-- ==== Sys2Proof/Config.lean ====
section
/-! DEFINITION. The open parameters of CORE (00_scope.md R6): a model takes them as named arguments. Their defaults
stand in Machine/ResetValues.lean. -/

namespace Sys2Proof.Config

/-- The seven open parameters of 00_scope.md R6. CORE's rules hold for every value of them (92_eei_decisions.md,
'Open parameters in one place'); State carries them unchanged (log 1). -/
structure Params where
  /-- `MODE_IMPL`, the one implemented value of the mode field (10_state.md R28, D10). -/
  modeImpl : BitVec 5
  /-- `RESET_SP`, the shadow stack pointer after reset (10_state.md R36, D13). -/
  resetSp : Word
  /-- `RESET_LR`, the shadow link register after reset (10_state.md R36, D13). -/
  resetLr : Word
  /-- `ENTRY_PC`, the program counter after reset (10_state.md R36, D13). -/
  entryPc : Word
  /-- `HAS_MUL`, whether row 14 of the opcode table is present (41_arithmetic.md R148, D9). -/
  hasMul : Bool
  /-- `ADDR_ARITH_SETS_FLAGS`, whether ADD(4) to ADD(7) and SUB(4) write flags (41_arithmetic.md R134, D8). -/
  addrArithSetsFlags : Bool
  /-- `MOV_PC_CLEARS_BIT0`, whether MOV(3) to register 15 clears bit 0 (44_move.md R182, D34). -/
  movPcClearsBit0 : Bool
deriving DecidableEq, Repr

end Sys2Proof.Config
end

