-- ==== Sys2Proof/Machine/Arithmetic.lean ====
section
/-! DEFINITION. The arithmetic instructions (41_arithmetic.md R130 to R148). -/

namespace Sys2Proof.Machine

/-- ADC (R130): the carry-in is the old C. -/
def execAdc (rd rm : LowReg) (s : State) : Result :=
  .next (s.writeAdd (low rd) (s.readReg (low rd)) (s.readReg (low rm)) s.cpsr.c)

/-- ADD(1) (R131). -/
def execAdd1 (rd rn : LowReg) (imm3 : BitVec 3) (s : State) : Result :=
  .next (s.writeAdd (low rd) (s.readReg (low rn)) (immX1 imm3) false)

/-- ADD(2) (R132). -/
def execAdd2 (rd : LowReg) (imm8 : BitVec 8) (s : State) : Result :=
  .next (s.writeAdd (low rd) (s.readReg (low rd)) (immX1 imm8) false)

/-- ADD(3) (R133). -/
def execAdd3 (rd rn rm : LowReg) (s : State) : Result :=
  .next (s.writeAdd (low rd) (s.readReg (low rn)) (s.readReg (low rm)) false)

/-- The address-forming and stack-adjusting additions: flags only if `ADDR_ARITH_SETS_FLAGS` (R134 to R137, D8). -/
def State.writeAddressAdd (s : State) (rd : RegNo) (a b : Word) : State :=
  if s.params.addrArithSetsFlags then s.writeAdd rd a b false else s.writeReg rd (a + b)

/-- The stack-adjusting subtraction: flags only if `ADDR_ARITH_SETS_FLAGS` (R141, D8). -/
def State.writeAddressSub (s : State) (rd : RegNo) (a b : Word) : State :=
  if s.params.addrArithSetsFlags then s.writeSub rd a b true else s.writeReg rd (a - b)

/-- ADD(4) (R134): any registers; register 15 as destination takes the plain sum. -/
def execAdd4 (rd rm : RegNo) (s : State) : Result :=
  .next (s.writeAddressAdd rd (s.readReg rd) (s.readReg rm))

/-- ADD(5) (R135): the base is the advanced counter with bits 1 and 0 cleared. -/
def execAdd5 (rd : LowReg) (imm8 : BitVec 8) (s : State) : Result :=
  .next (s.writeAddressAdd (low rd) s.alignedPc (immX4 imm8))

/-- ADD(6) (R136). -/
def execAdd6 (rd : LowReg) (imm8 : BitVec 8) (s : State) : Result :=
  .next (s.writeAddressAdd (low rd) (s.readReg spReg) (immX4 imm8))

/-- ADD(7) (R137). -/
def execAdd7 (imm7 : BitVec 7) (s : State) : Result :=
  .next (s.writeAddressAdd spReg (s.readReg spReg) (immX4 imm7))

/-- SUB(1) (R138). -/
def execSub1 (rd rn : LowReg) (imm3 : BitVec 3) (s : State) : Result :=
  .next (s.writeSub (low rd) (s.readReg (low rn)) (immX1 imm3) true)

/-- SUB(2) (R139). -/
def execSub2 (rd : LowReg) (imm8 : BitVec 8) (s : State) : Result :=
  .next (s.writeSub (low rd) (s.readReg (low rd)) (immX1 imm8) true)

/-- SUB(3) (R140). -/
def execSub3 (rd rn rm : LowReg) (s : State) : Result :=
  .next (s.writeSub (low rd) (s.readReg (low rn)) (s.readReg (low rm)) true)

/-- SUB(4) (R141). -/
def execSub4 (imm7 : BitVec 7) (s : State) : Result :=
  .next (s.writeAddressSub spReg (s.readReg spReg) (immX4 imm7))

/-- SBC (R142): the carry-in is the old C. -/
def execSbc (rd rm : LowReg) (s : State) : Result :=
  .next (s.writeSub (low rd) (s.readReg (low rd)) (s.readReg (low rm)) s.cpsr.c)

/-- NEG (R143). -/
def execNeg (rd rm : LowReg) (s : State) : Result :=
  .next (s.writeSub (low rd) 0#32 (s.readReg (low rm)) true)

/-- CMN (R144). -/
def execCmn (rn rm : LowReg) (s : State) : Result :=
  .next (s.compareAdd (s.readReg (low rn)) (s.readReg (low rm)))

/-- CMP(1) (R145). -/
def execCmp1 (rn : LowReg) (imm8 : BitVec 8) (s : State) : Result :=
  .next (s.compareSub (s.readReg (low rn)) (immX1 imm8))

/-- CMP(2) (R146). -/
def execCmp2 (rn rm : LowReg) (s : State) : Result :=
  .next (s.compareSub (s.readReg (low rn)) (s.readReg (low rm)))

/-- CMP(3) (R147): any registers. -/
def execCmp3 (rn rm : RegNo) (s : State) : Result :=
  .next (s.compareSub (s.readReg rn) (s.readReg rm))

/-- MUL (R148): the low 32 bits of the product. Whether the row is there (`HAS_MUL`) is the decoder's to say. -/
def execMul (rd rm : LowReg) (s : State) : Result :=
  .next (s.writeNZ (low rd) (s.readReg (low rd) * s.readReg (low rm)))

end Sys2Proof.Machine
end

▶ **Brief**: Starting at the line above that contains "(R142): the carry-in is the old C. -/", repeat each line exactly up to and including the line that contains "any registers. -/", and stop there.

▶ **Response box**:
/-- SBC (R142): the carry-in is the old C. -/
def execSbc (rd rm : LowReg) (s : State) : Result :=
  .next (s.writeSub (low rd) (s.readReg (low rd)) (s.readReg (low rm)) s.cpsr.c)

/-- NEG (R143). -/
def execNeg (rd rm : LowReg) (s : State) : Result :=
  .next (s.writeSub (low rd) 0#32 (s.readReg (low rm)) true)

/-- CMN (R144). -/
def execCmn (rn rm : LowReg) (s : State) : Result :=
  .next (s.compareAdd (s.readReg (low rn)) (s.readReg (low rm)))

/-- CMP(1) (R145). -/
def execCmp1 (rn : LowReg) (imm8 : BitVec 8) (s : State) : Result :=
  .next (s.compareSub (s.readReg (low rn)) (immX1 imm8))

/-- CMP(2) (R146). -/
def execCmp2 (rn rm : LowReg) (s : State) : Result :=
  .next (s.compareSub (s.readReg (low rn)) (s.readReg (low rm)))

/-- CMP(3) (R147): any registers. -/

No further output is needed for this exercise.